----- Material for this exercise
theorem load_readsKept : LoadForms KeepsReads where
  ldRegReg r q s _ h := fromReg_readsKept (State.busPart_setReg s r) (exec_ldRegReg r q s ▸ h)
  ldRegImm r n s _ h := fromImm_readsKept (State.busPart_setReg s r) (exec_ldRegImm r n s ▸ h)
  ldRegAtHl r s _ h := fromMem_readsKept (State.busPart_setReg s r) (exec_ldRegAtHl r s ▸ h)
  ldAtHlReg r s _ h := storeMem_readsKept (by cases r <;> exact .head _) (exec_ldAtHlReg r s ▸ h)
  ldAtHlImm n s _ h := storeMem_readsKept (.head _) h
  ldAAtBc s _ h := fromMem_readsKept (fun _ => rfl) h
  ldAAtDe s _ h := fromMem_readsKept (fun _ => rfl) h
  ldAtBcA s _ h := storeMem_readsKept (.head _) h
  ldAtDeA s _ h := storeMem_readsKept (.head _) h
  ldAAtImm16 nn s _ h := fromMem_readsKept (fun _ => rfl) h
  ldAtImm16A nn s _ h := storeMem_readsKept (.head _) h
  ldhAAtImm n s _ h := fromMem_readsKept (fun _ => rfl) h
  ldhAtImmA n s _ h := storeMem_readsKept (.head _) h
  ldAAtC s _ h := fromMem_readsKept (fun _ => rfl) h
  ldAtCA s _ h := storeMem_readsKept (.head _) h
  ldAtHlIncA s _ h := storeThenHl_readsKept (.head _) h
  ldAtHlDecA s _ h := storeThenHl_readsKept (.head _) h
  ldAAtHlInc s _ h := loadThenHl_readsKept h
  ldAAtHlDec s _ h := loadThenHl_readsKept h
  ldPairImm16 p nn s _ h := next_readsKept (State.busPart_setPair s p nn) (exec_ldPairImm16 p nn s ▸ h)
  ldAtImm16Sp nn s _ h := storeSp_readsKept (.head _) (.tail _ (.head _)) h
  ldSpHl s _ h := next_readsKept (State.busPart_setSp s _) h
  ldHlSpRel n s _ h := next_readsKept (busPart_flagsThenHl s _ _ _ _ _) h
  pushPair p s _ h := storeAddrs_pushPair p s ▸ push16_readsKept (Res.outcome_next.mp (exec_pushPair p s ▸ h))
  popPair p s _ h := popInto_readsKept (exec_popPair p s ▸ h)

theorem arithmetic_readsKept : ArithmeticForms KeepsReads where
  aluReg op r s _ h := fromReg_readsKept (busPart_aluUpdate op · s) (exec_aluReg op r s ▸ h)
  aluImm op n s _ h := fromImm_readsKept (busPart_aluUpdate op · s) (exec_aluImm op n s ▸ h)
  aluAtHl op s _ h := fromMem_readsKept (busPart_aluUpdate op · s) (exec_aluAtHl op s ▸ h)
  incReg r s _ h := modifyReg_readsKept (busPart_incByte · s) (exec_incReg r s ▸ h)
  decReg r s _ h := modifyReg_readsKept (busPart_decByte · s) (exec_decReg r s ▸ h)
  incAtHl s _ h := modifyAtHl_readsKept (busPart_incByte · s) (fun _ => rfl) (.head _) h
  decAtHl s _ h := modifyAtHl_readsKept (busPart_decByte · s) (fun _ => rfl) (.head _) h
  addHlPair p s _ h := next_readsKept (busPart_flagsThenHl s _ _ _ _ _) (exec_addHlPair p s ▸ h)
  addSpRel _ s _ h := next_readsKept ((State.busPart_setSp _ _).trans (State.busPart_setFlags s _ _ _ _)) h
  incPair p s _ h := next_readsKept (State.busPart_setPair s p _) (exec_incPair p s ▸ h)
  decPair p s _ h := next_readsKept (State.busPart_setPair s p _) (exec_decPair p s ▸ h)
  rlca s _ h := next_readsKept (busPart_rotateA .rlc s) h
  rrca s _ h := next_readsKept (busPart_rotateA .rrc s) h
  rla s _ h := next_readsKept (busPart_rotateA .rl s) h
  rra s _ h := next_readsKept (busPart_rotateA .rr s) h
  daa s _ h := next_readsKept (busPart_decimalAdjust s) h
  cpl s _ h := next_readsKept
    ((State.busPart_setFlags _ none (some true) (some true) none).trans (State.busPart_setReg s .a (s.a ^^^ 0xFF))) h
  scf s _ h := next_readsKept (State.busPart_setFlags s _ _ _ _) h
  ccf s _ h := next_readsKept (State.busPart_setFlags s _ _ _ _) h
  nop s _ h := next_readsKept (u := s) rfl h

theorem control_readsKept : ControlForms KeepsReads where
  jpImm16 nn s _ h := next_readsKept (State.busPart_setPc s nn) h
  jpHl s _ h := next_readsKept (State.busPart_setPc s _) h
  jrRel n s _ h := next_readsKept (State.busPart_setPc s _) h
  jpCond cc nn s _ h := ifCond_readsKept (fun _ h => by cases h; exact .of_busPart (State.busPart_setPc s nn))
    (exec_jpCond cc nn s ▸ h)
  jrCond cc n s _ h := ifCond_readsKept (fun _ h => by cases h; exact .of_busPart (State.busPart_setPc s _))
    (exec_jrCond cc n s ▸ h)
  callImm16 nn s _ h := call_readsKept (Res.outcome_next.mp h)
  callCond cc nn s _ h := ifCond_readsKept (fun hcond h => storeAddrs_callCond nn hcond ▸ call_readsKept h)
    (exec_callCond cc nn s ▸ h)
  rstTo y s _ h := storeAddrs_rstTo y s ▸ call_readsKept (Res.outcome_next.mp (exec_rstTo y s ▸ h))
  ret s _ h := ret_readsKept (Res.outcome_next.mp h)
  retCond cc s _ h := ifCond_readsKept (fun _ => ret_readsKept) (exec_retCond cc s ▸ h)
  reti s _ h := by
    obtain ⟨_, u, hu, ht⟩ := Res.andThen_ok.mp (Res.outcome_next.mp h)
    cases ht
    exact (ret_readsKept hu).trans (.of_busPart rfl)
  halt s _ h := next_readsKept (State.busPart_setHalted s true) h
  stop n s _ h := next_readsKept (State.busPart_setHalted s true) h
  di s _ h := next_readsKept (State.busPart_setIme s false) h
  ei s _ h := next_readsKept (State.busPart_setIme s true) h
  unassigned _ _ hrow _ _ h := absurd h (exec_unassigned_ne_next hrow)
----------
Task directions.
Would you output, from the records above, exactly the run of lines that starts at the line containing "ldAAtBc s _" and ends at the line containing "ldhAtImmA n s", and only that run?

Completed task.
  ldAAtBc s _ h := fromMem_readsKept (fun _ => rfl) h
  ldAAtDe s _ h := fromMem_readsKept (fun _ => rfl) h
  ldAtBcA s _ h := storeMem_readsKept (.head _) h
  ldAtDeA s _ h := storeMem_readsKept (.head _) h
  ldAAtImm16 nn s _ h := fromMem_readsKept (fun _ => rfl) h
  ldAtImm16A nn s _ h := storeMem_readsKept (.head _) h
  ldhAAtImm n s _ h := fromMem_readsKept (fun _ => rfl) h
  ldhAtImmA n s _ h := storeMem_readsKept (.head _) h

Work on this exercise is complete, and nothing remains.